The glutes are the biggest muscle tissue in the body and play an important function in hip extension and thigh abduction. Squats,
lunges, and hip thrusts successfully goal glutes, improve decrease body energy,
and improve posture. The leg curl machine targets the hamstring
muscles behind the thigh. It’s equipped with a padded bench, a lever, and a resistance system.
Certainly, squats on a cable pulley machine are more effective for constructing
quads than some other model. That’s as a end result of you’ll find
a way to involve the quads more immediately while also eradicating stress from the lower back.
As the legs are pressed outwards, the hip abductors and gluteus maximus are utilized.
In line with that advice, try sprinkling in some bodyweight
workout routines alongside this easy, progressive health club machine exercise plan.
You also can do it in tandem with this beginner cross-trainer exercise plan. When you’re
prepared for a brand new problem, strive your hand at this straightforward fitness center exercise plan for novices.

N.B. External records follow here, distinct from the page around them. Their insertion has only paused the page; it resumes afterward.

/-- PCREDIT (R336): a window is granted to this module's contributions. -/
def execPcredit (p : ZPort) (f : Flit) (s : State) : Answer :=
  .next (s.receive p.toNat f (fun s =>
    let slot := fld f.tag 0 10
    let x := s.pourSlot slot
    let w := f.aux.toNat
    let s := if bit f.tag 10 == (x.cround % 2 == 1) then s.setPour slot { x with cwin := Nat.max x.cwin (w + 1) }
      else (s.setPour slot { x with cround := x.cround + 1, cwin := w + 1 }).roundOver slot (x.cround + 1)
    s.runPours slot))

/-- PNAK (R338): the contributions of the slot's round fail. -/
def execPnak (p : ZPort) (f : Flit) (s : State) : Answer :=
  .next (s.receive p.toNat f (fun s =>
    s.failContributions (fld f.tag 0 10) (pnakStatus (fld f.aux 0 8)) (fun x => (x.round % 2 == 1) == bit f.tag 10)))

/-- POUR_TIMEOUT (R338): TIMEOUT ms have passed since the round's first line. -/
def execPourTimeout (sl : PourSlot) (s : State) : Answer :=
  let k := sl.toNat
  let p := s.pourSlot k
  .next (match p.startUsec with
    | some u => if p.state == 1 && u + 1000 * p.timeout ≤ s.nemar.usec then (s.failRound k stPourTimeout 3 0).runPours k else s
    | none => s)

/-- A round of a slot is in progress here. -/
def State.pourBusy (s : State) (k : Nat) : Bool :=
  (s.pourSlot k).state == 1 || s.fabric.contribs.any (fun x => x.slot == k)

/-- The check of a slot's set (R334). -/
def State.pourCheck (s : State) (k : Nat) (q : PourSlotState) : Bool :=
  let own := q.foldNode == s.fabric.node.toNat
  q.ncontrib = 0 || 4096 < q.ncontrib || q.lines = 0 || (!bit (s.route q.foldNode) 63 && !own) || (bit q.w0 62 && !own) ||
    q.timeout = 0 || 1000 < q.timeout || q.epoch != s.fabric.layout.toNat || s.pourBusy k

/-- The absent stack of this node that a folder's DST names (R379). -/
def State.pourAbsent (s : State) (q : PourSlotState) : Option Nat :=
  if q.folds && q.dst / 2 ^ 48 = s.fabric.node.toNat then absentStackAt s.grade (q.dst % 2 ^ 48) else none

/-- POUR_SET (R334, R338, R379): the slot starts afresh, its counters kept. -/
def execPourSet (k : CmdRef) (s : State) : Answer :=
  .next (s.runCommand k 0x33 (fun c s =>
    let slot := fld (c.sub.arg 0) 0 10
    let p := s.pourSlot slot
    let q := { p with w0 := c.sub.arg 1, w1 := c.sub.arg 2, w2 := c.sub.arg 3, w3 := c.sub.arg 4 }
    if 256 * reducers s.grade ≤ slot then s.refuse k stNotPresent (r1Word 49)
    else if let some st := s.pourAbsent q then s.refuse k stNotPresent (r1Word (16 + st))
    else if s.pourCheck slot q then s.refuseCheck c { reason := rsPourCfg, detail := slot }
    else (({ s with fabric := { s.fabric with asking := s.fabric.asking.erase slot } } : State).setPour slot { q with
        state := 0, have_ := [], bad := [], written := [], out := [], startUsec := none, part := false, nodes := [], rnd := 0
        cause := 3, cround := 0, cwin := 2, begun := [] }).succeed k 0 0))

On the third day of our cable machine 6-day workout, we’ll transfer
on to the lower body muscular tissues. On the opposite hand, the seated variation is healthier for
concentrating on the soleus muscle.
Cable front lunges target the entrance aspect of your legs extra –
the quads! The cable pull-through is a compound exercise that works the hamstrings, gluteus maximus, and lower-back muscular tissues.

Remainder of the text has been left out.